Antunes Pedro Bernardes, Gonçalves Bruno, Arroja Bruno, Gonçalves Raquel, Leal Tiago
Gastroenterology Department, Hospital de Braga, Braga, Portugal.
GE Port J Gastroenterol. 2022 Oct 21;30(5):390-397. doi: 10.1159/000526509. eCollection 2023 Oct.
Acute severe ulcerative colitis (ASUC) is an emergent medical condition and particularly challenging to treat efficaciously. Infliximab is one of the medical salvage treatment options after corticosteroid refractoriness, but the best induction strategy is not yet defined. With this case series, the authors intend to describe three corticosteroid-refractory ASUC cases with different intensified/accelerated infliximab induction approaches and review the literature on this topic. The first case describes an 18-year-old girl with ASUC at disease onset with rapid progression to toxic megacolon, complicated also with anemia, hypoalbuminemia, and coagulopathy. After corticosteroid failure, both accelerated and intensified (10 mg/kg) infliximab regimen was completed within 11 days, with solid clinical response and colon imaging normalization.

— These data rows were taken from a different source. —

/-- Settles O10: both tests on the window are the one on its sync word. -/
theorem syncDetIsElevenOnes : Obligations.SyncDetIsElevenOnes :=
  ⟨fun w => ⟨(syncDet_bytes_iff w).trans (and_syncMask_iff w).symm, syncDet_bytes_iff w⟩, syncDet_iff⟩

/-- Settles O16: the number of the window is the weighted sum of its bytes, so its bytes are the digits. -/
theorem windowIsBigEndian : Obligations.WindowIsBigEndian := by
  intro s b0 b1 b2 b3 h0 h1 h2 h3
  have := b0.isLt; have := b1.isLt; have := b2.isLt; have := b3.isLt
  have hw := readWindow_bytes h0 h1 h2 h3
  generalize hn : 0x1000000 * b0.toNat + 0x10000 * b1.toNat + 0x100 * b2.toNat + b3.toNat = n at hw
  have hnat : (BitVec.ofNat 32 n).toNat = n := by rw [BitVec.toNat_ofNat, Nat.mod_eq_of_lt (by omega)]
  refine ⟨_, hw, ?_, ?_, ?_, ?_, hnat⟩ <;> rw [← BitVec.toNat_inj, toNat_byte, hnat] <;> omega

end Sys2Proof.Machine

/-! PROOFS. The family of 40_tag_skip.md: the synchsafe decoder (R61), tag detection and the tag skipper on a backed buffer (R62,
R63), and the scan behind a tag that leaves no window (R64). -/

namespace Sys2Proof.Machine

/-! ### The synchsafe decoder -/

/-- The four groups of seven bits lie side by side, so joining them is adding them. -/
theorem ssafe_eq_sum (b0 b1 b2 b3 : Byte) : ssafe b0 b1 b2 b3 =
    2097152 * (b0.toNat % 128) + 16384 * (b1.toNat % 128) + 128 * (b2.toNat % 128) + b3.toNat % 128 := by
  have hlow (b : Byte) : b.toNat &&& 0x7F = b.toNat % 128 := Nat.and_two_pow_sub_one_eq_mod _ 7
  have join {i lo : Nat} (hi : Nat) (h : lo < 2 ^ i) : hi <<< i ||| lo = 2 ^ i * hi + lo := by
    rw [← Nat.shiftLeft_add_eq_or_of_lt h, Nat.shiftLeft_eq, Nat.mul_comm]
  simp only [ssafe, hlow, Nat.or_assoc]
  rw [join (i := 7) _ (by omega), join (i := 14) _ (by omega), join (i := 21) _ (by omega)]
  omega

theorem toNat_setBit7_mod (b : Byte) : (b ||| 0x80#8).toNat % 128 = b.toNat % 128 := by
  rw [BitVec.toNat_or]
  exact (Nat.or_mod_two_pow (n := 7)).trans (Nat.or_zero _)

theorem toNat_ofNat_sevenBits (n : Nat) : (BitVec.ofNat 8 (n % 128)).toNat = n % 128 := by
  rw [BitVec.toNat_ofNat]
  omega

/-- The digits of a 28-bit number to the base 128 are synchsafe bytes of it. -/
theorem ssafe_sevenBitDigits {v : Nat} (h : v ≤ 268435455) : ssafe (BitVec.ofNat 8 (v / 2097152 % 128))
    (BitVec.ofNat 8 (v / 16384 % 128)) (BitVec.ofNat 8 (v / 128 % 128)) (BitVec.ofNat 8 (v % 128)) = v := by
  simp only [ssafe_eq_sum, toNat_ofNat_sevenBits]
  omega

/-- Settles O8: the sum of the groups sees no bit 7, and every 28-bit number is the sum of its digits to the base 128. -/
theorem ssafeConcatenatesSevenBitGroups : Obligations.SsafeConcatenatesSevenBitGroups := by
  refine ⟨fun b0 b1 b2 b3 => ⟨ssafe_eq_sum b0 b1 b2 b3, Nat.le_of_lt_succ (ssafe_le b0 b1 b2 b3), ?_⟩, fun v hv => ?_⟩
  · simp only [ssafe_eq_sum, toNat_setBit7_mod]
  · have hclear (n : Nat) : (BitVec.ofNat 8 (n % 128)).toNat < 128 := by
      rw [toNat_ofNat_sevenBits]
      exact Nat.mod_lt _ (by decide)
    exact ⟨_, _, _, _, hclear _, hclear _, hclear _, hclear _, ssafe_sevenBitDigits hv⟩

/-! ### The tag skipper -/

theorem tagSkip_of_tagPresent {m : Memory} {len off : Nat} (hx : len ≤ m.extent) (ht : tagPresent m len off = true) :
    tagSkip m len off =
      off + (ssafe (bytesOf m (off + 6)) (bytesOf m (off + 7)) (bytesOf m (off + 8)) (bytesOf m (off + 9)) + 10) := by
  obtain ⟨h10, -⟩ := (tagPresent_iff hx).mp ht
  have hbyte (k : Nat) (hk : k < 10) : bufByte m len (off + k) = some (bytesOf m (off + k)) := bufByte_of_extent hx (by omega)
  rw [tagSkip, if_pos ht, hbyte 6 (by decide), hbyte 7 (by decide), hbyte 8 (by decide), hbyte 9 (by decide)]

theorem tagSkip_of_not_tagPresent {m : Memory} {len off : Nat} (ht : tagPresent m len off = false) : tagSkip m len off = off := by
  rw [tagSkip, ht, if_neg Bool.false_ne_true]

/-- Settles O9: a present tag has its size bytes behind the port too. -/
theorem tagSkipOfBackedBuffer : Obligations.TagSkipOfBackedBuffer :=
  fun _ _ _ hx => ⟨tagPresent_iff hx, tagSkip_of_tagPresent hx, tagSkip_of_not_tagPresent⟩

/-! ### A tag that leaves no window -/

theorem initialCursor_of_tagPresent {m : Memory} {len : Nat} (hx : len ≤ m.extent) (ht : tagPresent m len 0 = true) :
    initialCursor (bytesOf m) len = ssafe (bytesOf m 6) (bytesOf m 7) (bytesOf m 8) (bytesOf m 9) + 10 := by
  obtain ⟨h10, hmarker⟩ := (tagPresent_iff hx).mp ht
  exact if_pos ⟨by omega, hmarker⟩

/-- A dutiful launch starts the scan at the initial cursor (44_driving_loop.md R95). -/
theorem step_launch_of_duty {s : State} (hh : s.host = []) (hr : s.rst = false) (hd : s.st = .done) (hs : s.start = true)
    (h : LaunchDuty s) : step s = .next (s.startScan (initialCursor (bytesOf s.buf) s.lenIn)) := by
  rw [step_nil hh, blockStep_launch hr hd hs, exec_decodeTag_of_duty h, launch_of_duty h]

/-- Without `start` the state that END leaves holds (44_driving_loop.md R96, R106). -/
theorem run_end_of_no_start {s : State} (hh : s.host = []) (hr : s.rst = false) (hc : s.st = .scanning) (hs : s.start = false)
    (he : s.len < s.cur + 4) (m : Nat) : Sys2Proof.core.run (m + 1) s = .next s.finish := by
  have hend : step s = .next s.finish := (step_nil hh).trans (blockStep_end hr hc he)
  have hidle : step s.finish = .next s.finish := (step_nil (s := s.finish) hh).trans (blockStep_idle hr rfl hs)
  rw [run_next hend, run_still hidle]

/-- Settles O46: the cursor starts behind the tag, where no window fits, and the step of LAUNCH is followed by END. -/
theorem oversizedTagGivesZero : Obligations.OversizedTagGivesZero := by
  rintro s size hh hr hd hs hduty ht rfl hover
  have hcur := (initialCursor_of_tagPresent hduty.2 ht).trans (Nat.add_comm _ 10)
  have hlaunch := step_launch_of_duty hh hr hd hs hduty
  rw [hcur] at hlaunch
  refine ⟨_, hlaunch, rfl, rfl, fun l m => ?_⟩
  exact run_end_of_no_start (s := { s.startScan _ with start := false, lenIn := l }) hh hr rfl rfl hover m

end Sys2Proof.Machine

/-! PROOFS. The family of 41_sync_detect.md: a buffer without a sync candidate (R73). -/

namespace Sys2Proof.Machine

/-- The detector answers no at every window that fits into a buffer without a candidate (41_sync_detect.md R70, R73). -/
theorem NoCandidate.syncDet_eq_false {byte : Nat → Byte} {len : Nat} (h : NoCandidate byte len) {c : Nat} (hc : c + 1 < len) :
    syncDet (byte c) (byte (c + 1)) = false := by
  simpa [syncDet] using h c hc

/-- Without a candidate the loop only advances by 1 until it ends, wherever it starts: the count stays. -/
theorem NoCandidate.countLoop_eq {byte : Nat → Byte} {len : Nat} (h : NoCandidate byte len) (fuel : Nat) :
    ∀ cur cnt, countLoop byte len fuel cur cnt = cnt := by
  induction fuel with
  | zero => exact fun _ _ => rfl
  | succ fuel ih =>
    intro cur cnt
    by_cases hend : len < cur + 4
    · rw [countLoop, if_pos hend]
    · have hsync : syncDet (byte cur) (byte (cur + 1)) = false := h.syncDet_eq_false (by omega)
      rw [countLoop, if_neg hend, hsync, if_neg Bool.false_ne_true, ih]

/-- Settles O43: the loop keeps the count 0 from whatever cursor the tag skipper gives. -/
theorem noSyncMeansZero : Obligations.NoSyncMeansZero :=
  fun byte len h => h.countLoop_eq (len + 1) (initialCursor byte len) 0

end Sys2Proof.Machine

/-! PROOFS. The family of 42_header_decode.md: the bits of a window that no rule reads (R80), the sample words (R83), and the two
lookup tables with the frame sizes they give (R78, R79, R91). -/

namespace Sys2Proof.Machine

/-! ### The bits no rule reads -/

/-- The mask that leaves out the bits of R80 clears the fields `bit16` and `low` and keeps the other six. -/
theorem splitH_and_readMask (w : Window) : splitH (w &&& 0xFFFEFE00#32) = { splitH w with bit16 := 0#1, low := 0#9 } := by
  have hm : splitH 0xFFFEFE00#32 = ⟨.allOnes 11, .allOnes 2, .allOnes 2, 0#1, .allOnes 4, .allOnes 2, .allOnes 1, 0#9⟩ := by decide
  have hw : w &&& 0xFFFEFE00#32 = joinH { splitH w with bit16 := 0#1, low := 0#9 } :=
    (and_eq_iff_fields ..).mpr (by simp only [hm, splitH_joinH, BitVec.and_allOnes, BitVec.and_zero, and_self])
  rw [hw, splitH_joinH]

/-- The validator looks at none of the two cleared fields. -/
theorem validate_and_readMask (w : Window) : validate (w &&& 0xFFFEFE00#32) = validate w := by
  simp only [validate, splitH_and_readMask]

/-- Whether a row counts, and how far it moves the cursor, depends on none of the two cleared fields. -/
theorem exec_decodeWindow_and_readMask (w : Window) (s : State) :
    exec (decodeWindow (w &&& 0xFFFEFE00#32)) s = exec (decodeWindow w) s := by
  simp only [exec_decodeWindow, FrameFields, splitH_and_readMask]

/-- Settles O15: two windows that agree under the mask have the verdict and the effect of one and the same masked window. -/
theorem ignoredHeaderBitsChangeNothing : Obligations.IgnoredHeaderBitsChangeNothing := by
  intro w w' s h
  constructor
  · rw [← validate_and_readMask w, h, validate_and_readMask]
  · rw [← exec_decodeWindow_and_readMask w, h, exec_decodeWindow_and_readMask]

/-! ### The sample words -/

/-- Bytes that a well-formed instruction is written to decode to it in its format: the round trip, with the bytes given. -/
theorem decode_of_encode_eq {f : Format} {bs : List Byte} {i : Instr} (hwf : i.wellFormed = true) (hf : i.format = f)
    (hbs : encode i = bs) : decode f bs = .ok i :=
  hf ▸ hbs ▸ decodeEncodeRoundTrip i hwf

/-- Settles O5: each sample word is what its row encodes to. -/
theorem writtenOutWordsDecode : Obligations.WrittenOutWordsDecode := by
  refine ⟨?_, ?_, ?_, ?_, ?_, ?_, ?_, ?_, ?_⟩ <;> exact decode_of_encode_eq rfl rfl rfl

/-! ### The tables and the frame sizes -/

/-- The padding byte is added behind the division (43_header_validate_framesize.md R90). -/
theorem headerFrameSize_padded (b : BitVec 4) (r : BitVec 2) : headerFrameSize b r 1#1 = headerFrameSize b r 0#1 + 1 := rfl

/-- Settles O11: the tables and their remainders entry by entry, the padding byte for every pair of indices. -/
theorem lookupTablesAndFrameSizes : Obligations.LookupTablesAndFrameSizes :=
  ⟨by decide, by decide, by decide, by decide, by decide, by decide, fun b r _ _ _ => headerFrameSize_padded b r⟩

end Sys2Proof.Machine

/-! PROOFS. The family of 43_header_validate_framesize.md: the verdict of the validator (R85 to R90) and its size check, which no
header fails (R92). -/

namespace Sys2Proof.Machine

/-! ### The verdict -/

/-- Settles O12: the fields of the window lead to one of the five answers of `validate_cases`, and each clause is read off from it; for
a header with usable indices the size is in bounds, so the answer is an acceptance. -/
theorem validateVerdict : Obligations.ValidateVerdict := by
  intro w f hf n₀ hn₀
  obtain ⟨hver, hv⟩ | ⟨hver, hlay, hv⟩ | ⟨hver, hlay, hbr, hv⟩ | ⟨hver, hlay, hb0, hb15, hsr, hv⟩ | ⟨hver, hlay, hb0, hb15, hsr, hv⟩ :=
    validate_cases w f hf
  · simp [hv, hver]
  · simp [hv, hver, hlay]
  · obtain hbr | hbr := hbr <;> simp [hv, hver, hlay, hbr]
  · simp [hv, hver, hlay, hb0, hb15, hsr]
  · obtain ⟨hmin, hmax⟩ := headerFrameSize_bounds _ _ f.padding hb0 hb15 hsr
    have hsize : headerFrameSize f.bitrateIndex f.sampleRateIndex f.padding = n₀ := hn₀.symm
    rw [hsize] at hv hmin hmax
    have hbound : 0 < n₀ ∧ n₀ < 2881 := by omega
    simp [hv, hver, hlay, hb0, hb15, hsr, hbound, eq_comm]

/-! ### The size check -/

/-- RSVCHK on the indices themselves (43_header_validate_framesize.md R86). -/
theorem indicesOk_iff (f : FormatH) :
    indicesOk f = true ↔ f.bitrateIndex ≠ 0#4 ∧ f.bitrateIndex ≠ 15#4 ∧ f.sampleRateIndex ≠ 3#2 := by
  simp [indicesOk, bitrateKbps_eq_zero, sampleRateHz_eq_zero, and_assoc]

theorem validate_ne_reject_size (w : Window) : validate w ≠ .reject .size := by
  obtain ⟨-, hv⟩ | ⟨-, -, hv⟩ | ⟨-, -, -, hv⟩ | ⟨-, -, -, -, -, hv⟩ | ⟨-, -, -, -, -, hv⟩ := validate_cases w _ rfl <;>
    simp [hv]

/-- Settles O13: RSVCHK alone gives usable indices, whose sizes are those of the table of R91; its two extremes are evaluated. -/
theorem sizeBoundIsVacuous : Obligations.SizeBoundIsVacuous := by
  refine ⟨fun w _ hidx => ?_, validate_ne_reject_size, by decide, by decide⟩
  obtain ⟨hb0, hb15, hsr⟩ := (indicesOk_iff _).mp hidx
  exact headerFrameSize_bounds _ _ _ hb0 hb15 hsr

end Sys2Proof.Machine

Second, we present a 26-year-old male with left-sided ulcerative colitis known for 2 years, under mesalazine, who developed a moderate flare and was started on infliximab after partial and inconsistent response to corticosteroids. During the induction period, he presented this time an ASUC episode, which motivated an early and intensified third dose with good clinical response. Finally, we describe the case of a 78-year-old man with ulcerative proctitis for 12 years presenting ASUC with proximal disease extension as well. After unsatisfactory response to corticosteroids, infliximab was initiated on an accelerated induction regimen, completed in 13 days, with the standard dose, achieving clinical remission. Accelerated or intensified infliximab induction plans are becoming current clinical practice in corticosteroid-refractory ASUC. Current guidelines refer to the possibility of this type of strategies, not determining the optimal regimen due to lack of solid evidence. Literature is mainly based on retrospective studies, not randomized, with heterogeneous groups according to disease severity, and the effect on colectomy rates, mainly on the long term, is not clear. Additional well-supported studies are needed on this subject in order to seek a more widely uniform approach.
急性重症溃疡性结肠炎(ASUC)是一种紧急医疗状况,有效治疗极具挑战性。英夫利昔单抗是皮质类固醇难治性疾病后的挽救治疗选择之一,但最佳诱导策略尚未明确。通过本病例系列,作者旨在描述三例皮质类固醇难治性ASUC病例,采用不同的强化/加速英夫利昔单抗诱导方法,并回顾该主题的文献。第一例描述了一名18岁患有ASUC的女孩,疾病起病时迅速进展为中毒性巨结肠,还并发贫血、低白蛋白血症和凝血病。皮质类固醇治疗失败后,在11天内完成了加速和强化(10mg/kg)英夫利昔单抗方案,临床反应良好,结肠影像学恢复正常。第二例,我们介绍一名26岁左侧溃疡性结肠炎男性,患病2年,服用美沙拉嗪,出现中度发作,对皮质类固醇部分反应且不一致后开始使用英夫利昔单抗。在诱导期,他此次出现ASUC发作,促使早期强化使用第三剂,临床反应良好。最后,我们描述一名78岁患有溃疡性直肠炎12年的男性病例,也出现ASUC且疾病向近端扩展。对皮质类固醇反应不佳后,开始使用加速诱导方案的英夫利昔单抗,13天内完成标准剂量治疗,实现临床缓解。加速或强化英夫利昔单抗诱导方案正成为皮质类固醇难治性ASUC的当前临床实践。当前指南提及了这类策略的可能性,但由于缺乏确凿证据未确定最佳方案。文献主要基于回顾性研究,未进行随机分组,根据疾病严重程度分组各异,对结肠切除率的影响,主要是长期影响,尚不清楚。关于该主题需要更多有力支持的研究,以寻求更广泛统一的方法。